* [WORK ITEM] The required output is the lines below from the line containing "theorem wit_FirmwareCommands_frame_again : (goes" to the line containing "theorem wit_Hitches_first_back : (goes", inclusive, retyped exactly. No other lines belong in it.

[DATA UNDER STUDY — start]

theorem wit_FirmwareCommands_begin : (takes live HP_FW_CMD (fW 1 []) && !fwAway live && goes (exec (.stageBegin) (slotB 2 live)) (fun t => fwAns t == (2, 0) && bState t == 1 && getF t HP_FW_STS_B_STATE == 1)) = true := by decide +kernel
theorem wit_FirmwareCommands_begin_busy : (!slotFree (slotB 4 live) && goes (exec (.stageBegin) (slotB 4 live)) (fun t => fwAns t == (3, 10))) = true := by decide +kernel
theorem wit_FirmwareCommands_end_incomplete : (goes (exec (.stageEnd) (slotB 1 live)) (fun t => fwAns t == (3, 9))) = true := by decide +kernel
theorem wit_FirmwareCommands_end_state : (goes (exec (.stageEnd) (slotB 2 live)) (fun t => fwAns t == (3, 10))) = true := by decide +kernel
theorem wit_FirmwareCommands_discard : (goes (exec (.discard) (slotB 2 live)) (fun t => fwAns t == (2, 0) && bState t == 0)) = true := by decide +kernel
theorem wit_FirmwareCommands_block : (readable (blockArgs live) hostBase && goes (exec (.stageBlock 4 [(0, [1, 2, 3, 4])]) (slotB 1 (blockArgs live))) (fun t => fwAns t == (2, 0) && slotBytes t true 4096 4 == [1, 2, 3, 4] && getF t HP_FW_STS_BLOCKS == 1)) = true := by decide +kernel
theorem wit_FirmwareCommands_block_bad : (goes (exec (.stageBlock 4 [(0, [1, 2, 3, 5])]) (slotB 1 (blockArgs live))) (fun t => fwAns t == (3, 9))) = true := by decide +kernel
theorem wit_FirmwareCommands_waits : (fwAway (bootMod live (fun b => { b with fwUp := false })) && goes (exec (.activate) (bootMod live (fun b => { b with fwUp := false }))) (fun t => getF t HP_FW_CMD_STATUS == 1 && t.boot.held == [(HP_FW_CMD, true)])) = true := by decide +kernel
theorem wit_FirmwareCommands_activate_state : (goes (exec (.activate) (slotB 1 live)) (fun t => fwAns t == (3, 10))) = true := by decide +kernel
theorem wit_FirmwareCommands_activate : (goes (exec (.activate) (slotB 2 live)) (fun t => hph t == (1, false, true))) = true := by decide +kernel
theorem wit_FirmwareCommands_commit_state : (goes (exec (.commit true) live) (fun t => fwAns t == (3, 10))) = true := by decide +kernel
theorem wit_FirmwareCommands_commit_fuse : (goes (exec (.commit false) (slotB 4 live)) (fun t => fwAns t == (3, 8))) = true := by decide +kernel
theorem wit_FirmwareCommands_commit : (goes (exec (.commit true) (slotB 4 live)) (fun t => getF t HP_FW_CMD_STATUS == 1 && bState t == 5)) = true := by decide +kernel
theorem wit_FirmwareCommands_revert : (goes (exec (.revert) (slotB 4 live)) (fun t => (t.boot.hitch.map (fun h => (h.phase, h.back, h.asked))) == some (1, true, true))) = true := by decide +kernel
theorem wit_FirmwareCommands_revert_state : (goes (exec (.revert) live) (fun t => fwAns t == (3, 10))) = true := by decide +kernel
theorem wit_FirmwareCommands_frame_deaf : (goes (exec (.recoveryFrame 1 1 0 0 [] true) live) (fun t => t.boot.uartOut.isEmpty)) = true := by decide +kernel
theorem wit_FirmwareCommands_frame : (goes (exec (.recoveryFrame 1 1 0 0 [] true) (recovering live)) (fun t => t.boot.uartOut == [(1, 2, 0)] && bState t == 1)) = true := by decide +kernel
theorem wit_FirmwareCommands_frame_again : (goes (exec (.recoveryFrame 1 1 0 0 [] true) (bootMod (recovering live) (fun b => { b with uart := some (1, 3, 9) }))) (fun t => t.boot.uartOut == [(1, 3, 9)] && bState t == 0)) = true := by decide +kernel
theorem wit_FirmwareCommands_frame_refused : (goes (exec (.recoveryFrame 2 5 0 0 [] true) (recovering live)) (fun t => t.boot.uartOut == [(2, 3, 10)])) = true := by decide +kernel
theorem wit_FirmwareCommands_install : (takes (blockArgs live) HP_CERT_CMD (cmdWord [(HP_CERT_CMD_OP, 1)]) && readable (blockArgs live) hostBase && !anyPoison (blockArgs live) hostBase 512) = true := by decide +kernel
theorem wit_Hitches_none : (goes (exec (.hitchPhase true .ok) live) (fun t => t.boot.hitch.isNone)) = true := by decide +kernel
theorem wit_Hitches_first : (goes (exec (.hitchPhase true .ok) (hitching (hitchAt 1 none false false) (slotB 2 live))) (fun t => hph t == (2, false, false) && bState t == 3 && getF t HP_BOOT_STS_STAGE == 7)) = true := by decide +kernel
theorem wit_Hitches_first_back : (goes (exec (.hitchPhase true .ok) (hitching (hitchAt 1 none true true) (slotB 4 live))) (fun t => hph t == (3, true, false))) = true := by decide +kernel
theorem wit_Hitches_second_fails : ((verifySet (hitching (hitchAt 2 none false false) (slotB 3 live)) true true .readErr).isSome && goes (exec (.hitchPhase true .readErr) (hitching (hitchAt 2 none false false) (slotB 3 live))) (fun t => hph t == (3, true, false) && bState t == 6)) = true := by decide +kernel
theorem wit_Hitches_third_fails : (goes (exec (.hitchPhase false .ok) (hitching (hitchAt 3 none false false) (slotB 3 live))) (fun t => hph t == (3, true, false) && (bRec t).reason == 14)) = true := by decide +kernel
theorem wit_Hitches_third : (goes (exec (.hitchPhase true .ok) (hitching (hitchAt 3 none false false) (slotB 3 live))) (fun t => t.boot.fwUp && getF t (HP_FW_COMP_READY 0) == 1 && getF t HP_BOOT_STS_SLOT == 1 && getF t HP_BOOT_STS_BOOT == 2)) = true := by decide +kernel
theorem wit_Hitches_end : (goes (exec (.hitchPhase true .ok) (hitching (hitchAt 7 none false false) (slotB 3 live))) (fun t => t.boot.hitch.isNone && bState t == 4 && fwAns t == (2, 0))) = true := by decide +kernel
theorem wit_Hitches_end_asked : (goes (exec (.hitchPhase true .ok) (hitching (hitchAt 7 none true true) (slotB 4 live))) (fun t => t.boot.hitch.isNone && bState t == 2)) = true := by decide +kernel
theorem wit_Hitches_end_back : (goes (exec (.hitchPhase true .ok) (puts [(HP_BOOT_STS_ERR, 14)] (hitching (hitchAt 7 none true false) (slotB 6 live)))) (fun t => fwAns t == (3, 14))) = true := by decide +kernel
theorem wit_Hitches_other_phase : (goes (exec (.hitchPhase true .ok) (hitching (hitchAt 4 (some 2) false false) live)) (fun t => hph t == (4, false, true))) = true := by decide +kernel
theorem wit_Hitches_ready : (goes (exec (.unitReady 2) (puts [(OE_STS_STATE 0, 4)] (hitching (hitchAt 4 (some 2) false false) live))) (fun t => getF t (HP_FW_COMP_READY 2) == 1 && getF t (OE_STS_STATE 0) == 3)) = true := by decide +kernel
theorem wit_Hitches_ready_other : (goes (exec (.unitReady 3) (hitching (hitchAt 4 (some 2) false false) live)) (fun t => getF t (HP_FW_COMP_READY 3) == 0)) = true := by decide +kernel
theorem wit_Hitches_late : (goes (exec (.hitchUnitTimeout) (hitching (hitchAt 4 (some 1) false false) (slotB 3 live))) (fun t => hph t == (3, true, false) && (bRec t).reason == 13)) = true := by decide +kernel
theorem wit_Hitches_late_no_unit : (goes (exec (.hitchUnitTimeout) (hitching (hitchAt 3 none false false) (slotB 3 live))) (fun t => hph t == (3, true, false))) = true := by decide +kernel
theorem wit_Hitches_late_skip : ((match unitTurn live 2 with | .skip => true | _ => false) && goes (exec (.hitchUnitTimeout) (hitching (hitchAt 4 (some 2) false false) live)) (fun t => getF t (HP_FW_COMP_SKIPPED 2) == 1)) = true := by decide +kernel
theorem wit_Hitches_late_back : (goes (exec (.hitchUnitTimeout) (hitching (hitchAt 4 (some 1) true false) live)) (fun t => hph t == (4, true, true))) = true := by decide +kernel
theorem wit_Hitches_promotion : (goes (exec (.promotionComplete) (slotB 5 live)) (fun t => bState t == 0 && t.boot.flash.slotB.isEmpty && (bRec t).verA == 2)) = true := by decide +kernel
theorem wit_Hitches_promotion_no : (goes (exec (.promotionComplete) (slotB 4 live)) (fun t => bState t == 4)) = true := by decide +kernel
theorem wit_StartUp_rise : (goes (exec (.pwrokRise 5 true false) State.reset) (fun t => t.boot.pwrok && t.boot.recoveryN && getF t HP_GRP_STS_RANK == 5 && getF t HP_GRP_STS_PRESENT == 32 && rd t (HP_HOST_SHARE 0) == 0x10 * 2 ^ 40)) = true := by decide +kernel
theorem wit_StartUp_rise_no : (goes (exec (.pwrokRise 5 true false) live) (fun t => getF t HP_GRP_STS_RANK == 0)) = true := by decide +kernel
theorem wit_StartUp_fall : ((bootMod (slotB 1 mem0) (fun b => { b with pwrok := true })).boot.pwrok) = true := by decide +kernel
theorem wit_StartUp_fall_no : (goes (exec (.pwrokFall) State.reset) (fun t => !t.boot.pwrok)) = true := by decide +kernel
def powered : State := bootMod State.reset (fun b => { b with pwrok := true })
def stage (k : Nat) (s : State) : State := puts [(HP_BOOT_STS_STAGE, k)] s
def stg (t : State) : Nat := getF t HP_BOOT_STS_STAGE
def recoveryPin : State := bootMod powered (fun b => { b with recoveryN := true })
def failedTwice : State := bootMod powered (fun b => { b with flash := { b.flash with rec0 := some ⟨1, 0, 2, 0, 1, 0⟩ } })
theorem wit_StartUp_cold_off : (goes (exec (.coldStartStage .ok) State.reset) (fun t => stg t == 0)) = true := by decide +kernel
theorem wit_StartUp_cold_recovery : (recoveryPin.boot.pwrok && recoveryPin.boot.recoveryN && !pkgSafe recoveryPin && !recoveryPin.hub.down && stg recoveryPin == 0) = true := by decide +kernel
theorem wit_StartUp_cold_no_record : ((bootRec powered).isNone && goes (exec (.coldStartStage .ok) powered) (fun t => stg t == 0 && (bRec t).fails == 1 && (bRec t).reason == 12)) = true := by decide +kernel
theorem wit_StartUp_cold_fails : (failedTwice.boot.pwrok && !pkgSafe failedTwice && !failedTwice.hub.down && stg failedTwice == 0 && (bootRec failedTwice).isSome && (bRec failedTwice).fails == 2) = true := by decide +kernel
theorem wit_StartUp_cold_0 : (goes (exec (.coldStartStage .ok) (slotB 4 powered)) (fun t => stg t == 1 && testPhase t 4 == 1 && getF t (CH_DIE_STS_STATE 3) == 1 && bState t == 2)) = true := by decide +kernel
theorem wit_StartUp_cold_1 : (goes (exec (.coldStartStage .ok) (stage 1 powered)) (fun t => stg t == 2)) = true := by decide +kernel
theorem wit_StartUp_cold_1_waits : (goes (exec (.coldStartStage .ok) (testing 4 2 (stage 1 powered))) (fun t => stg t == 1)) = true := by decide +kernel
theorem wit_StartUp_cold_2_fails : ((verifySet (stage 2 (slotB 0 powered)) false false .readErr).isSome && goes (exec (.coldStartStage .readErr) (stage 2 (slotB 0 powered))) (fun t => stg t == 0 && (bRec t).fails == 1)) = true := by decide +kernel
theorem wit_StartUp_cold_3 : (goes (exec (.coldStartStage .ok) (stage 3 powered)) (fun t => stg t == 4 && getF t HP_CAP_EFF_CH_ADMITTED == 0)) = true := by decide +kernel
theorem wit_StartUp_cold_3_waits : (goes (exec (.coldStartStage .ok) (dieAt 2 2 (stage 3 powered))) (fun t => stg t == 3)) = true := by decide +kernel
theorem wit_StartUp_cold_4 : (goes (exec (.coldStartStage .ok) (dieAt 1 3 (stage 4 powered))) (fun t => stg t == 5 && t.boot.fwUp && t.boot.awaitOk && getF t (CD_HBM_STS_STATE 1 1) == 1)) = true := by decide +kernel
theorem wit_StartUp_cold_5 : (goes (exec (.coldStartStage .ok) (stage 5 powered)) (fun t => stg t == 6)) = true := by decide +kernel
theorem wit_StartUp_cold_5_waits : (goes (exec (.coldStartStage .ok) (puts [(CD_HBM_STS_STATE 1 1, 2)] (dieAt 1 3 (stage 5 powered)))) (fun t => stg t == 5)) = true := by decide +kernel
theorem wit_StartUp_cold_6 : (goes (exec (.coldStartStage .ok) (dieAt 1 3 (stage 6 powered))) (fun t => stg t == 9 && getF t (CH_ADM_CTL_EN 1) == 1)) = true := by decide +kernel
theorem wit_StartUp_cold_done : (goes (exec (.coldStartStage .ok) (stage 9 powered)) (fun t => stg t == 9)) = true := by decide +kernel
theorem wit_StartUp_ok : (goes (exec (.bootOk) (bootMod (stage 9 powered) (fun b => { b with awaitOk := true, flash := { b.flash with rec0 := some ⟨1, 0, 2, 0, 1, 0⟩ } }))) (fun t => (bRec t).fails == 0 && !t.boot.awaitOk)) = true := by decide +kernel
theorem wit_StartUp_ok_no : (goes (exec (.bootOk) (bootMod (stage 9 powered) (fun b => { b with flash := { b.flash with rec0 := some ⟨1, 0, 2, 0, 1, 0⟩ } }))) (fun t => (bRec t).fails == 2)) = true := by decide +kernel
theorem wit_StartUp_watchdog_no : (goes (exec (.bootWatchdog .ok) powered) (fun t => t.boot.pwrok)) = true := by decide +kernel
theorem wit_StartUp_watchdog : ((bootMod powered (fun b => { b with awaitOk := true })).boot.awaitOk && !pkgSafe powered) = true := by decide +kernel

[DATA UNDER STUDY — finish]

* [EXPECTED ANSWER]
theorem wit_FirmwareCommands_frame_again : (goes (exec (.recoveryFrame 1 1 0 0 [] true) (bootMod (recovering live) (fun b => { b with uart := some (1, 3, 9) }))) (fun t => t.boot.uartOut == [(1, 3, 9)] && bState t == 0)) = true := by decide +kernel
theorem wit_FirmwareCommands_frame_refused : (goes (exec (.recoveryFrame 2 5 0 0 [] true) (recovering live)) (fun t => t.boot.uartOut == [(2, 3, 10)])) = true := by decide +kernel
theorem wit_FirmwareCommands_install : (takes (blockArgs live) HP_CERT_CMD (cmdWord [(HP_CERT_CMD_OP, 1)]) && readable (blockArgs live) hostBase && !anyPoison (blockArgs live) hostBase 512) = true := by decide +kernel
theorem wit_Hitches_none : (goes (exec (.hitchPhase true .ok) live) (fun t => t.boot.hitch.isNone)) = true := by decide +kernel
theorem wit_Hitches_first : (goes (exec (.hitchPhase true .ok) (hitching (hitchAt 1 none false false) (slotB 2 live))) (fun t => hph t == (2, false, false) && bState t == 3 && getF t HP_BOOT_STS_STAGE == 7)) = true := by decide +kernel
theorem wit_Hitches_first_back : (goes (exec (.hitchPhase true .ok) (hitching (hitchAt 1 none true true) (slotB 4 live))) (fun t => hph t == (3, true, false))) = true := by decide +kernel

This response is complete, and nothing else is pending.